NOTE: we are gradually phasing away from these spyglass embedded intervals charts, to a Sippy UI for displaying them. This will improve prow page load times and allow us to improve the UI retroactively for old job runs, as well as share links to direct filtered views in slack and jira. The Sippy UI is available now under Debug Tools, but is not quite ready to replace the typical spyglass view.

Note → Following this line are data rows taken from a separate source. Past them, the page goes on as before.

def execVadd (w : Fields) (s : State) : Out := vecRun s (.vadd w) w
def execVsub (w : Fields) (s : State) : Out := vecRun s (.vsub w) w
def execVmul (w : Fields) (s : State) : Out := vecRun s (.vmul w) w
def execVfma (w : Fields) (s : State) : Out := vecRun s (.vfma w) w
def execVmin (w : Fields) (s : State) : Out := vecRun s (.vmin w) w
def execVmax (w : Fields) (s : State) : Out := vecRun s (.vmax w) w
def execVun (w : Fields) (s : State) : Out := vecRun s (.vun w) w
def execVcmp (w : Fields) (s : State) : Out := vecRun s (.vcmp w) w
def execVsel (w : Fields) (s : State) : Out := vecRun s (.vsel w) w
def execVlog (w : Fields) (s : State) : Out := vecRun s (.vlog w) w
def execVsh (w : Fields) (s : State) : Out := vecRun s (.vsh w) w
def execVcvt (w : Fields) (s : State) : Out := vecRun s (.vcvt w) w
def execVred (w : Fields) (s : State) : Out := vecRun s (.vred w) w
def execVscan (w : Fields) (s : State) : Out := vecRun s (.vscan w) w
def execVperm (w : Fields) (s : State) : Out := vecRun s (.vperm w) w
def execVbcast (w : Fields) (s : State) : Out := vecRun s (.vbcast w) w
def execVext (w : Fields) (s : State) : Out := vecRun s (.vext w) w
def execVins (w : Fields) (s : State) : Out := vecRun s (.vins w) w
def execVld (w : Fields) (s : State) : Out := vecRun s (.vld w) w
def execVst (w : Fields) (s : State) : Out := vecRun s (.vst w) w
def execVldg (w : Fields) (s : State) : Out := vecRun s (.vldg w) w
def execVsts (w : Fields) (s : State) : Out := vecRun s (.vsts w) w
def execVldf (w : Fields) (s : State) : Out := vecRun s (.vldf w) w
def execVste (w : Fields) (s : State) : Out := vecRun s (.vste w) w
def execVqnt (w : Fields) (s : State) : Out := vecRun s (.vqnt w) w
def execVdqnt (w : Fields) (s : State) : Out := vecRun s (.vdqnt w) w
def execVlogc (w : Fields) (s : State) : Out := vecRun s (.vlogc w) w
def execVdot (w : Fields) (s : State) : Out := vecRun s (.vdot w) w
def execVpm (w : Fields) (s : State) : Out := vecRun s (.vpm w) w
def execViota (w : Fields) (s : State) : Out := vecRun s (.viota w) w
def execVtopk (w : Fields) (s : State) : Out := vecRun s (.vtopk w) w
def execVrand (w : Fields) (s : State) : Out := vecRun s (.vrand w) w

/-- LANDING (R25): entry i, among the first eight, is written into its granule at once, when its operation adds nothing
more to it; its instruction's push is made. -/
def execLanding (c : CoreId) (i : Nat) (s : State) : Out :=
  let k := s.core c
  if i ≥ 8 then .next s
  else match k.landing[i]? with
    | none => .next s
    | some l =>
      if l.more && !l.vec && [Eng.m, .c, .g, .x].any (fun e => (k.queueOf e).any (fun o => o.id == l.op && !o.fin)) then .next s
      else
      let s := { s with mem := writeMasked s.mem (regionKey c l.off) l.data l.mask }
      .next (s.setCore c (({ k with landing := delNth k.landing i }).pushReserved l.push))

Intervals are also stored in a massive bigquery database, which can be useful for scanning for certain symptoms across all CI runs.

Artifacts

The top of the prow job UI will have a link to the artifacts collected during the run. Artifacts are grouped based on the steps that compose the test run. Some of the highlights contained in the artifacts are

  • The main build-log.txt in the root of the folder, each step will also include a build-log.txt
  • ipi-install-install-stableinitial
    • Includes .openshift_install.log
  • Gather-must-gather [src]
    • Includes event-filter.html which can be used to search for events that occurred during the run
    • Includes must-gather.tar that can be downloaded, untarred and searched / viewed locally
  • Gather-extra
    • Includes nodes containing the kubelet journal logs that can be downloaded and untarred for searching and viewing locally
    • events.json a collection of all of the events collected during the run
    • pods - most recent pod logs (but not ephemeral pods)
  • Gather-network
    • Includes network.tar that can be downloaded, untarred and searched / viewed locally
  • gather-aws-console, gather-gcp-console, etc.
    • If you need to see what is going on in the base environment (checking RHCOS version, etc)
    • test artifacts junit (artifacts/e2e-aws-serial/openshift-e2e-test/artifacts/junit/)
      • e2e-timelines_openshift-control-plane - Timelines for the control plane pods
      • e2e-timelines_operators - Timelines for operators

Troubleshooting steps

  • Investigate the error message for obvious clues.
  • Navigate to Sippy > 4.17 (or your release) > Tests and search for this specific test. See how often it’s failing, on which jobs. Was there a recent change in pass rate or is this a common flake? Is it failing payloads? Is it only affecting certain variants?
    • This page will also show any linked jiras for this test. Linked jiras are established by mentioning the test name in the description of the jira, or any comment.
  • If multiple tests failed, is there a pattern visible? Does that pattern present itself on other jobs where this test failed?
  • Analyze intervals charts to see what else was going on in the cluster at the time of the problem.
  • Can the failure be traced to a recent commit?
    • If you arrived at this job due to a failure on a payload, check the changelog on that payload.
    • If the test failures have a well defined start time, the Presubmit Pull Requests page in Sippy can be used to try to identify what merged around a specific time.
  • Search Slack for the test name to see if any recent discussion turns up.
  • Use Search.CI to see if there are any bugs related to the test that might be relevant.
  • Review the test to try to get a better understanding of the test.